Vledder trok een denkrimpel in zijn voorhoofd.

“Alexander de Rijke,” concludeerde hij peinzend, “had dus werkelijk al in zijn opvolging als leider van zijn eigen stichting voorzien.”

“Dat blijkt.”

Vledder fronste zijn wenkbrauwen.

“Wanneer is het testament opgemaakt?”

“Nog geen maand geleden.”

“Verrassend.”

“Het lijkt er inderdaad veel op,” sprak De Cock somber, “dat Alexander de Rijke toen al heeft vermoed of beseft dat zijn einde nabij was.”
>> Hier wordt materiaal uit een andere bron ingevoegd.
@[simp] theorem packR_b : fieldB (packR fn b a d major) = b := by
  rw [fieldB, packR_b_kind, packR_b_field, mkOpnd_kind_field]

@[simp] theorem packR_fn : fieldFn (packR fn b a d major) = fn := by
  refine same_bits fun i hi => ?_
  simp only [packR, fieldFn, BitVec.getLsbD_extractLsb', BitVec.getLsbD_append]
  repeat' first | rw [if_pos (by omega)] | rw [if_neg (by omega)]
  simp only [hi, decide_true, Bool.true_and]
  congr 1; omega

end packR

/-! ### O format -/

section packO
variable (fn : F3) (b : Opnd) (addr : F6) (y : F2) (d : F6) (major : BitVec 5)

@[simp] theorem packO_low : (packO fn b addr y d major).extractLsb' 0 2 = 3#2 := by
  refine same_bits fun i hi => ?_
  simp only [packO, BitVec.getLsbD_extractLsb', BitVec.getLsbD_append]
  repeat' first | rw [if_pos (by omega)] | rw [if_neg (by omega)]
  simp only [hi, decide_true, Bool.true_and]
  congr 1; omega

@[simp] theorem packO_major : fieldMajor (packO fn b addr y d major) = major := by
  refine same_bits fun i hi => ?_
  simp only [packO, fieldMajor, BitVec.getLsbD_extractLsb', BitVec.getLsbD_append]
  repeat' first | rw [if_pos (by omega)] | rw [if_neg (by omega)]
  simp only [hi, decide_true, Bool.true_and]
  congr 1; omega

@[simp] theorem packO_d : fieldD (packO fn b addr y d major) = d := by
  refine same_bits fun i hi => ?_
  simp only [packO, fieldD, BitVec.getLsbD_extractLsb', BitVec.getLsbD_append]
  repeat' first | rw [if_pos (by omega)] | rw [if_neg (by omega)]
  simp only [hi, decide_true, Bool.true_and]
  congr 1; omega

@[simp] theorem packO_y : fieldY (packO fn b addr y d major) = y := by
  refine same_bits fun i hi => ?_
  simp only [packO, fieldY, BitVec.getLsbD_extractLsb', BitVec.getLsbD_append]
  repeat' first | rw [if_pos (by omega)] | rw [if_neg (by omega)]
  simp only [hi, decide_true, Bool.true_and]
  congr 1; omega

@[simp] theorem packO_addr : fieldAddr (packO fn b addr y d major) = addr := by
  refine same_bits fun i hi => ?_
  simp only [packO, fieldAddr, BitVec.getLsbD_extractLsb', BitVec.getLsbD_append]
  repeat' first | rw [if_pos (by omega)] | rw [if_neg (by omega)]
  simp only [hi, decide_true, Bool.true_and]
  congr 1; omega

theorem packO_b_kind : fieldKB (packO fn b addr y d major) = b.kind := by
  refine same_bits fun i hi => ?_
  simp only [packO, fieldKB, BitVec.getLsbD_extractLsb', BitVec.getLsbD_append]
  repeat' first | rw [if_pos (by omega)] | rw [if_neg (by omega)]
  simp only [hi, decide_true, Bool.true_and]
  congr 1; omega

theorem packO_b_field : fieldFB (packO fn b addr y d major) = b.field := by
  refine same_bits fun i hi => ?_
  simp only [packO, fieldFB, BitVec.getLsbD_extractLsb', BitVec.getLsbD_append]
  repeat' first | rw [if_pos (by omega)] | rw [if_neg (by omega)]
  simp only [hi, decide_true, Bool.true_and]
  congr 1; omega

@[simp] theorem packO_b : fieldB (packO fn b addr y d major) = b := by
  rw [fieldB, packO_b_kind, packO_b_field, mkOpnd_kind_field]

@[simp] theorem packO_fn : fieldFn (packO fn b addr y d major) = fn := by
  refine same_bits fun i hi => ?_
  simp only [packO, fieldFn, BitVec.getLsbD_extractLsb', BitVec.getLsbD_append]
  repeat' first | rw [if_pos (by omega)] | rw [if_neg (by omega)]
  simp only [hi, decide_true, Bool.true_and]
  congr 1; omega

end packO

/-! ### M format -/

section packM
variable (top : BitVec 1) (off : BitVec 12) (base d : F6) (major : BitVec 5)

@[simp] theorem packM_low : (packM top off base d major).extractLsb' 0 2 = 3#2 := by
  refine same_bits fun i hi => ?_
  simp only [packM, BitVec.getLsbD_extractLsb', BitVec.getLsbD_append]
  repeat' first | rw [if_pos (by omega)] | rw [if_neg (by omega)]
  simp only [hi, decide_true, Bool.true_and]
  congr 1; omega

@[simp] theorem packM_major : fieldMajor (packM top off base d major) = major := by
  refine same_bits fun i hi => ?_
  simp only [packM, fieldMajor, BitVec.getLsbD_extractLsb', BitVec.getLsbD_append]
  repeat' first | rw [if_pos (by omega)] | rw [if_neg (by omega)]
  simp only [hi, decide_true, Bool.true_and]
  congr 1; omega

@[simp] theorem packM_d : fieldD (packM top off base d major) = d := by
  refine same_bits fun i hi => ?_
  simp only [packM, fieldD, BitVec.getLsbD_extractLsb', BitVec.getLsbD_append]
  repeat' first | rw [if_pos (by omega)] | rw [if_neg (by omega)]
  simp only [hi, decide_true, Bool.true_and]
  congr 1; omega

@[simp] theorem packM_base : fieldBase (packM top off base d major) = base := by
  refine same_bits fun i hi => ?_
  simp only [packM, fieldBase, BitVec.getLsbD_extractLsb', BitVec.getLsbD_append]
  repeat' first | rw [if_pos (by omega)] | rw [if_neg (by omega)]
  simp only [hi, decide_true, Bool.true_and]
  congr 1; omega

@[simp] theorem packM_off : fieldOff (packM top off base d major) = off := by
  refine same_bits fun i hi => ?_
  simp only [packM, fieldOff, BitVec.getLsbD_extractLsb', BitVec.getLsbD_append]
  repeat' first | rw [if_pos (by omega)] | rw [if_neg (by omega)]
  simp only [hi, decide_true, Bool.true_and]
  congr 1; omega

@[simp] theorem packM_top : fieldTop (packM top off base d major) = top := by
  refine same_bits fun i hi => ?_
  simp only [packM, fieldTop, BitVec.getLsbD_extractLsb', BitVec.getLsbD_append]
  repeat' first | rw [if_pos (by omega)] | rw [if_neg (by omega)]
  simp only [hi, decide_true, Bool.true_and]
  congr 1; omega

end packM

/-! ### J format and EXT.L -/

section packJ
variable (off : BitVec 16) (r : F6) (cond : F3) (major : BitVec 5)

@[simp] theorem packJ_low : (packJ off r cond major).extractLsb' 0 2 = 3#2 := by
  refine same_bits fun i hi => ?_
  simp only [packJ, BitVec.getLsbD_extractLsb', BitVec.getLsbD_append]
  repeat' first | rw [if_pos (by omega)] | rw [if_neg (by omega)]
  simp only [hi, decide_true, Bool.true_and]
  congr 1; omega

@[simp] theorem packJ_major : fieldMajor (packJ off r cond major) = major := by
  refine same_bits fun i hi => ?_
  simp only [packJ, fieldMajor, BitVec.getLsbD_extractLsb', BitVec.getLsbD_append]
  repeat' first | rw [if_pos (by omega)] | rw [if_neg (by omega)]
  simp only [hi, decide_true, Bool.true_and]
  congr 1; omega

@[simp] theorem packJ_cond : fieldCond (packJ off r cond major) = cond := by
  refine same_bits fun i hi => ?_
  simp only [packJ, fieldCond, BitVec.getLsbD_extractLsb', BitVec.getLsbD_append]
  repeat' first | rw [if_pos (by omega)] | rw [if_neg (by omega)]
  simp only [hi, decide_true, Bool.true_and]
  congr 1; omega

@[simp] theorem packJ_r : fieldJ (packJ off r cond major) = r := by
  refine same_bits fun i hi => ?_
  simp only [packJ, fieldJ, BitVec.getLsbD_extractLsb', BitVec.getLsbD_append]
  repeat' first | rw [if_pos (by omega)] | rw [if_neg (by omega)]
  simp only [hi, decide_true, Bool.true_and]
  congr 1; omega

@[simp] theorem packJ_off : fieldJOff (packJ off r cond major) = off := by
  refine same_bits fun i hi => ?_
  simp only [packJ, fieldJOff, BitVec.getLsbD_extractLsb', BitVec.getLsbD_append]
  repeat' first | rw [if_pos (by omega)] | rw [if_neg (by omega)]
  simp only [hi, decide_true, Bool.true_and]
  congr 1; omega

end packJ

section packL
variable (e : BitVec 24)

@[simp] theorem packL_low : (packL e).extractLsb' 0 2 = 3#2 := by
  refine same_bits fun i hi => ?_
  simp only [packL, BitVec.getLsbD_extractLsb', BitVec.getLsbD_append]
  repeat' first | rw [if_pos (by omega)] | rw [if_neg (by omega)]
  simp only [hi, decide_true, Bool.true_and]
  congr 1; omega

@[simp] theorem packL_major : fieldMajor (packL e) = 0x1F#5 := by
  refine same_bits fun i hi => ?_
  simp only [packL, fieldMajor, BitVec.getLsbD_extractLsb', BitVec.getLsbD_append]
  repeat' first | rw [if_pos (by omega)] | rw [if_neg (by omega)]
  simp only [hi, decide_true, Bool.true_and]
  congr 1; omega

@[simp] theorem packL_bit : fieldL7 (packL e) = 0#1 := by
  refine same_bits fun i hi => ?_
  simp only [packL, fieldL7, BitVec.getLsbD_extractLsb', BitVec.getLsbD_append]
  repeat' first | rw [if_pos (by omega)] | rw [if_neg (by omega)]
  simp only [hi, decide_true, Bool.true_and]
  congr 1; omega

@[simp] theorem packL_e : fieldE (packL e) = e := by
  refine same_bits fun i hi => ?_
  simp only [packL, fieldE, BitVec.getLsbD_extractLsb', BitVec.getLsbD_append]
  repeat' first | rw [if_pos (by omega)] | rw [if_neg (by omega)]
  simp only [hi, decide_true, Bool.true_and]
  congr 1; omega

end packL

/-! ### Compact forms -/

section packC
variable (b a d off base : F3) (l : F6) (cop : BitVec 5)

@[simp] theorem packCR_low : (packCR b a d cop).extractLsb' 0 2 = 0#2 := by
  refine same_bits fun i hi => ?_
  simp only [packCR, BitVec.getLsbD_extractLsb', BitVec.getLsbD_append]
  repeat' first | rw [if_pos (by omega)] | rw [if_neg (by omega)]
  simp only [hi, decide_true, Bool.true_and]
  congr 1; omega
@[simp] theorem packCR_cop : fieldCop (packCR b a d cop) = cop := by
  refine same_bits fun i hi => ?_
  simp only [packCR, fieldCop, BitVec.getLsbD_extractLsb', BitVec.getLsbD_append]
  repeat' first | rw [if_pos (by omega)] | rw [if_neg (by omega)]
  simp only [hi, decide_true, Bool.true_and]
  congr 1; omega
@[simp] theorem packCR_d : fieldC1 (packCR b a d cop) = d := by
  refine same_bits fun i hi => ?_
  simp only [packCR, fieldC1, BitVec.getLsbD_extractLsb', BitVec.getLsbD_append]
  repeat' first | rw [if_pos (by omega)] | rw [if_neg (by omega)]
  simp only [hi, decide_true, Bool.true_and]
  congr 1; omega
@[simp] theorem packCR_a : fieldC2 (packCR b a d cop) = a := by
  refine same_bits fun i hi => ?_
  simp only [packCR, fieldC2, BitVec.getLsbD_extractLsb', BitVec.getLsbD_append]
  repeat' first | rw [if_pos (by omega)] | rw [if_neg (by omega)]
  simp only [hi, decide_true, Bool.true_and]
  congr 1; omega
@[simp] theorem packCR_b : fieldC3 (packCR b a d cop) = b := by
  refine same_bits fun i hi => ?_
  simp only [packCR, fieldC3, BitVec.getLsbD_extractLsb', BitVec.getLsbD_append]
  repeat' first | rw [if_pos (by omega)] | rw [if_neg (by omega)]
  simp only [hi, decide_true, Bool.true_and]
  congr 1; omega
Vledder keek nieuwsgierig.

“Wie had hij als zijn opvolger aangewezen?”

De Cock glimlachte.

“We kennen hem…een kleine, gezette man met een hoekig gezicht en een spitse, wat weke kin.”

De blik van Vledder lichtte op.

“Samuel Ridderspoor.”

“Preeies.”

De jonge rechercheur schudde zijn hoofd.

“Ik begrijp het niet helemaal,” sprak hij nadenkend. “Samuel Ridderspoor heeft tijdens ons onderhoud met geen woord gerept over het feit dat hij de beoogde opvolger van De Rijke zou zijn.”

De Cock schoof zijn onderlip iets naar voren.

“Misschien wist hij het niet.”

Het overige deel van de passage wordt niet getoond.